COLONOSCOPY PREP PILLS CARRY KIDNEY RISK – those who have had a colonoscopy know that the preparation for the procedure is the most unpleasant part of the experience. The colon must be clean for an effective inspection by the doctor.
Now the FDA has issued a warning that two prescription bowel cleansers that contain sodium phosphate may cause kidney damage.
The FDA, which can require warnings only on prescription drugs, also indicated that no over-the-counter sodium phosphate products should be used for bowel-cleansing. This led the largest manufacturer of these non-prescription products (Fleet Co.) to issue a voluntary recall of Phospho-soda, which is used in colonoscopy preparation.
Some gastroenterologists recommend switching older patients or those susceptible to kidney damage to fluid bowel-cleansers that do not contain sodium phosphate and avoid taking the pills in colonoscopy preps.
If you are considering a colonoscopy in the future, consult with your physician about the alternatives to prepping with products containing sodium phosphates. USA Today 12/16/08.

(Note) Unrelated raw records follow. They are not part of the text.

-- ==== Sys2Proof/Tests/Slice0.lean ====
section
/-! SUPPORT. Tests against the spec: the decoder on words written out from the table of 30_encoding.md R64, one-step
vectors of 95_test_vectors.md (the id of each is in its docstring), and a witness of the hypotheses of every
obligation that has some. Every expected result is the spec's. -/

namespace Sys2Proof.Tests

open Sys2Proof Sys2Proof.Machine

/-! ### Well-formedness and decoding -/

/-- R64: the word of SYS is never that of CLS or RET. -/
theorem test_wf_refuses_cls_as_sys : Instr.wf (.sys 0x0E0) = false := by decide
theorem test_wf_refuses_ret_as_sys : Instr.wf (.sys 0x0EE) = false := by decide
theorem test_wf_accepts_sys : Instr.wf (.sys 0x0E1) = true := by decide

theorem test_decode_family0 : decodeOp 0x00E0 = some .cls ∧ decodeOp 0x00EE = some .ret ∧
    decodeOp 0x0000 = some (.sys 0x000) ∧ decodeOp 0x0FFF = some (.sys 0xFFF) := by decide
theorem test_decode_jp : decodeOp 0x1ABC = some (.jp 0xABC) := by decide
theorem test_decode_call : decodeOp 0x2300 = some (.call 0x300) := by decide
theorem test_decode_skips : decodeOp 0x332A = some (.seImm 3 0x2A) ∧ decodeOp 0x4E2A = some (.sneImm 0xE 0x2A) ∧
    decodeOp 0x5120 = some (.seReg 1 2) ∧ decodeOp 0x9AB0 = some (.sneReg 0xA 0xB) := by decide
theorem test_decode_immediates : decodeOp 0x6A7F = some (.ldImm 0xA 0x7F) ∧
    decodeOp 0x7102 = some (.addImm 1 0x02) := by decide
theorem test_decode_family8 : decodeOp 0x8120 = some (.ldReg 1 2) ∧ decodeOp 0x8121 = some (.orReg 1 2) ∧
    decodeOp 0x8122 = some (.andReg 1 2) ∧ decodeOp 0x8123 = some (.xorReg 1 2) ∧
    decodeOp 0x8124 = some (.addReg 1 2) ∧ decodeOp 0x8125 = some (.sub 1 2) ∧ decodeOp 0x8126 = some (.shr 1 2) ∧
    decodeOp 0x8127 = some (.subn 1 2) ∧ decodeOp 0x812E = some (.shl 1 2) := by decide
theorem test_decode_index : decodeOp 0xA2F0 = some (.ldI 0x2F0) ∧ decodeOp 0xB234 = some (.jpV0 0x234) ∧
    decodeOp 0xC30F = some (.rnd 3 0x0F) := by decide
theorem test_decode_drw : decodeOp 0xD12F = some (.drw 1 2 15) := by decide
theorem test_decode_keys : decodeOp 0xE19E = some (.skp 1) ∧ decodeOp 0xE0A1 = some (.sknp 0) ∧
    decodeOp 0xF30A = some (.ldVxK 3) := by decide
theorem test_decode_familyF : decodeOp 0xF207 = some (.ldVxDT 2) ∧ decodeOp 0xF215 = some (.ldDTVx 2) ∧
    decodeOp 0xF218 = some (.ldSTVx 2) ∧ decodeOp 0xF11E = some (.addI 1) ∧ decodeOp 0xF429 = some (.ldF 4) ∧
    decodeOp 0xF533 = some (.ldB 5) ∧ decodeOp 0xF255 = some (.stRegs 2) ∧ decodeOp 0xFF65 = some (.ldRegs 15) := by
  decide
/-- V-E8, V-E9, V-E11, V-E13, V-E15, V-E18, V-E19, V-E20: one for each clause of R66. -/
theorem test_decode_unknown : [0x5121, 0x9001, 0x8128, 0x812F, 0xE19F, 0xF11F, 0xF000, 0xFFFF].all
    (fun w => (decodeOp (BitVec.ofNat 16 w)).isNone) = true := by decide
/-- V-E24: the byte at the lower address is the high byte. -/
theorem test_decode_bytes : decode [0x12, 0x34, 0x56] = .ok (.jp 0x234, [0x56]) := by decide
theorem test_decode_truncated : decode [0x12] = .error .truncated := by decide

/-! ### The state before a one-step vector, and what is read after it -/

/-- After construction with CFG0 and a word at 0x200, with some registers set and `Cycle(t = 0, dt = 0, rnd = 0)` next
(95_test_vectors.md section 0; the glyph bytes are left out of memory). -/
def before (word : Word) (regs : List (Reg × Byte)) : State :=
  { State.reset with
    V := regs.foldl (fun v r => v.set r.1 r.2) (Vector.replicate 16 0)
    mem := Memory.store [] 0x200 (wordBytes word)
    env := { Env.reset with pending := [.cycle ⟨0, 0, 0⟩] } }

/-- What `f` reads of the state after one step. -/
def after {α : Type} (s : State) (f : State → α) : Option α :=
  match step s with
  | .next t => some (f t)
  | .fault _ => none
  | .refused _ => none

/-- V1, VF, `pc` and `acc`. -/
def v1f (t : State) : Byte × Byte × Word × Nat := (t.getV 1, t.getV VF, t.pc, t.acc)

/-- The status and `pc`. -/
def stop (t : State) : Status × Word := (t.status, t.pc)

/-- The bytes from `a` on. -/
def bytesAt (a n : Nat) (t : State) : List Byte := t.mem.load a n

/-- The bytes stored before a vector. -/
def withBytes (a : Nat) (bs : List Byte) (s : State) : State := s.storeBytes a bs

OMEGA-3 FORTIFIED FOODS NOT AS BENEFICIAL AS FISH SOURCES – omega-3 fats are being added to many foods, from mayonnaise and eggs to cereals, pastas, breads, and toaster waffles. There are two different sources of omega-3s. The types from fish [(eicosapentenoic acid (EPA) and docosahexenoic acid (DHA)] –have known heart benefits.
Most fortified foods contain small amounts of the related omega-3 fat found in plants called alpha-linolenic acid, which our bodies convert inefficiently into EPA and DHA. Alpha-linolenic acid (found in flaxseeds and walnuts) may have some health benefits of its own, but it cannot replace those from fish. University of California Berkeley Wellness Letter 6/08.